Understanding RLHF Through InstructGPT

Reinforcement Learning from Human Feedback (RLHF) fundamentally changed how we train language models. OpenAI's InstructGPT demonstrates this approach through a three-stage process. 

1. 1
   Assuming that the language model (LM) has been trained to predict the next work or token, the human labelers provide examples of desired outputs for specific prompts. The model undergoes supervised fine-tuning on this dataset. This is essentially where the model is trained on a question-answer pair. Similarly, multiple models are trained on the similar dataset and a vast number of responses from each model is collected. 
2. 2
   Next, the human label scores each of the output and align it to their preference or “human preference”. This creates a dataset with LM output and score. This dataset is then used to train a reward model that predicts human preferences. 
3. 3
   Finally, the LM is optimized using Proximal Policy Optimization (PPO) to maximize this reward function. 

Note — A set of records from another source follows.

-- ==== Sys2Proof/Laws/FrameBlocks.lean ====
section
/-!
SUPPORT. What the operations of Machine/Blocks.lean leave as it was: one lemma per operation, over the parts of the state.
-/
set_option linter.all false
set_option Elab.async false
namespace Sys2Proof.Machine
theorem State.setProg_frame (s : State) (k : ℕ) (p : ProgSt) :
    (State.setProg s k p).now = s.now ∧ (State.setProg s k p).pending = s.pending ∧
    (State.setProg s k p).regs0 = s.regs0 ∧ (State.setProg s k p).freeCtr = s.freeCtr ∧
    (State.setProg s k p).mode = s.mode ∧ (State.setProg s k p).mram = s.mram ∧ (State.setProg s k p).sys = s.sys ∧
    (State.setProg s k p).evt = s.evt ∧ (State.setProg s k p).ana = s.ana ∧ (State.setProg s k p).aux = s.aux ∧
    (State.setProg s k p).flt = s.flt ∧ (State.setProg s k p).tim = s.tim ∧ (State.setProg s k p).net = s.net ∧
    (State.setProg s k p).prt = s.prt ∧ (State.setProg s k p).trp = s.trp ∧ (State.setProg s k p).pod = s.pod ∧
    (State.setProg s k p).gsv = s.gsv ∧ (State.setProg s k p).tph = s.tph ∧ (State.setProg s k p).oz = s.oz ∧
    (State.setProg s k p).sec = s.sec ∧ (State.setProg s k p).cmd = s.cmd ∧ (State.setProg s k p).regs = s.regs := by
  simp [State.setProg]

theorem State.endCall_frame (s : State) (k : ℕ) (c : CallCtx) (outs : List ℕ) (x : BlkInt) :
    (State.endCall s k c outs x).now = s.now ∧ (State.endCall s k c outs x).pending = s.pending ∧
    (State.endCall s k c outs x).regs0 = s.regs0 ∧ (State.endCall s k c outs x).freeCtr = s.freeCtr ∧
    (State.endCall s k c outs x).mode = s.mode ∧ (State.endCall s k c outs x).mram = s.mram ∧
    (State.endCall s k c outs x).sys = s.sys ∧ (State.endCall s k c outs x).evt = s.evt ∧
    (State.endCall s k c outs x).ana = s.ana ∧ (State.endCall s k c outs x).aux = s.aux ∧
    (State.endCall s k c outs x).flt = s.flt ∧ (State.endCall s k c outs x).tim = s.tim ∧
    (State.endCall s k c outs x).net = s.net ∧ (State.endCall s k c outs x).prt = s.prt ∧
    (State.endCall s k c outs x).trp = s.trp ∧ (State.endCall s k c outs x).pod = s.pod ∧
    (State.endCall s k c outs x).gsv = s.gsv ∧ (State.endCall s k c outs x).tph = s.tph ∧
    (State.endCall s k c outs x).oz = s.oz ∧ (State.endCall s k c outs x).sec = s.sec ∧
    (State.endCall s k c outs x).cmd = s.cmd ∧ (State.endCall s k c outs x).regs = s.regs := by
  have hf1 := @State.setProg_frame
  simp [↓hf1, State.endCall]
  (repeat' split) <;> simp [↓hf1]

theorem State.mapScan_frame (s : State) (k : ℕ) (f : Scan → Scan) :
    (State.mapScan s k f).now = s.now ∧ (State.mapScan s k f).pending = s.pending ∧
    (State.mapScan s k f).regs0 = s.regs0 ∧ (State.mapScan s k f).freeCtr = s.freeCtr ∧
    (State.mapScan s k f).mode = s.mode ∧ (State.mapScan s k f).mram = s.mram ∧ (State.mapScan s k f).sys = s.sys ∧
    (State.mapScan s k f).evt = s.evt ∧ (State.mapScan s k f).ana = s.ana ∧ (State.mapScan s k f).aux = s.aux ∧
    (State.mapScan s k f).flt = s.flt ∧ (State.mapScan s k f).tim = s.tim ∧ (State.mapScan s k f).net = s.net ∧
    (State.mapScan s k f).prt = s.prt ∧ (State.mapScan s k f).trp = s.trp ∧ (State.mapScan s k f).pod = s.pod ∧
    (State.mapScan s k f).gsv = s.gsv ∧ (State.mapScan s k f).tph = s.tph ∧ (State.mapScan s k f).oz = s.oz ∧
    (State.mapScan s k f).sec = s.sec ∧ (State.mapScan s k f).cmd = s.cmd ∧ (State.mapScan s k f).regs = s.regs := by
  have hf1 := @State.setProg_frame
  simp [↓hf1, State.mapScan]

PPO is an algorithm that teaches AI models to improve through trial and error. It works like a coach who carefully adjusts a player's strategy: the AI tries different approaches, gets feedback on what worked well, and then makes small, controlled changes to get better results next time. The "proximal" part means it doesn't change too much at once, which keeps the learning process stable and prevents wild, unpredictable behavior.

This process transformed GPT-3 into a more helpful, harmless, and honest assistant. Despite having 100x fewer parameters, the 1.3B InstructGPT model produced outputs preferred over the 175B GPT-3 model.

The Core Components of RL in LLMs

Reinforcement learning for language models requires several key elements:

1. 1

   Policy Network

   The language model itself, generating token sequences
2. 2

   Reward Function

   Evaluates output quality based on human preferences
3. 3

   Value Function

   Estimates expected future rewards from current state

Unlike traditional pre-training that only minimizes next-token prediction error, RL optimizes for longer-term objectives across entire sequences.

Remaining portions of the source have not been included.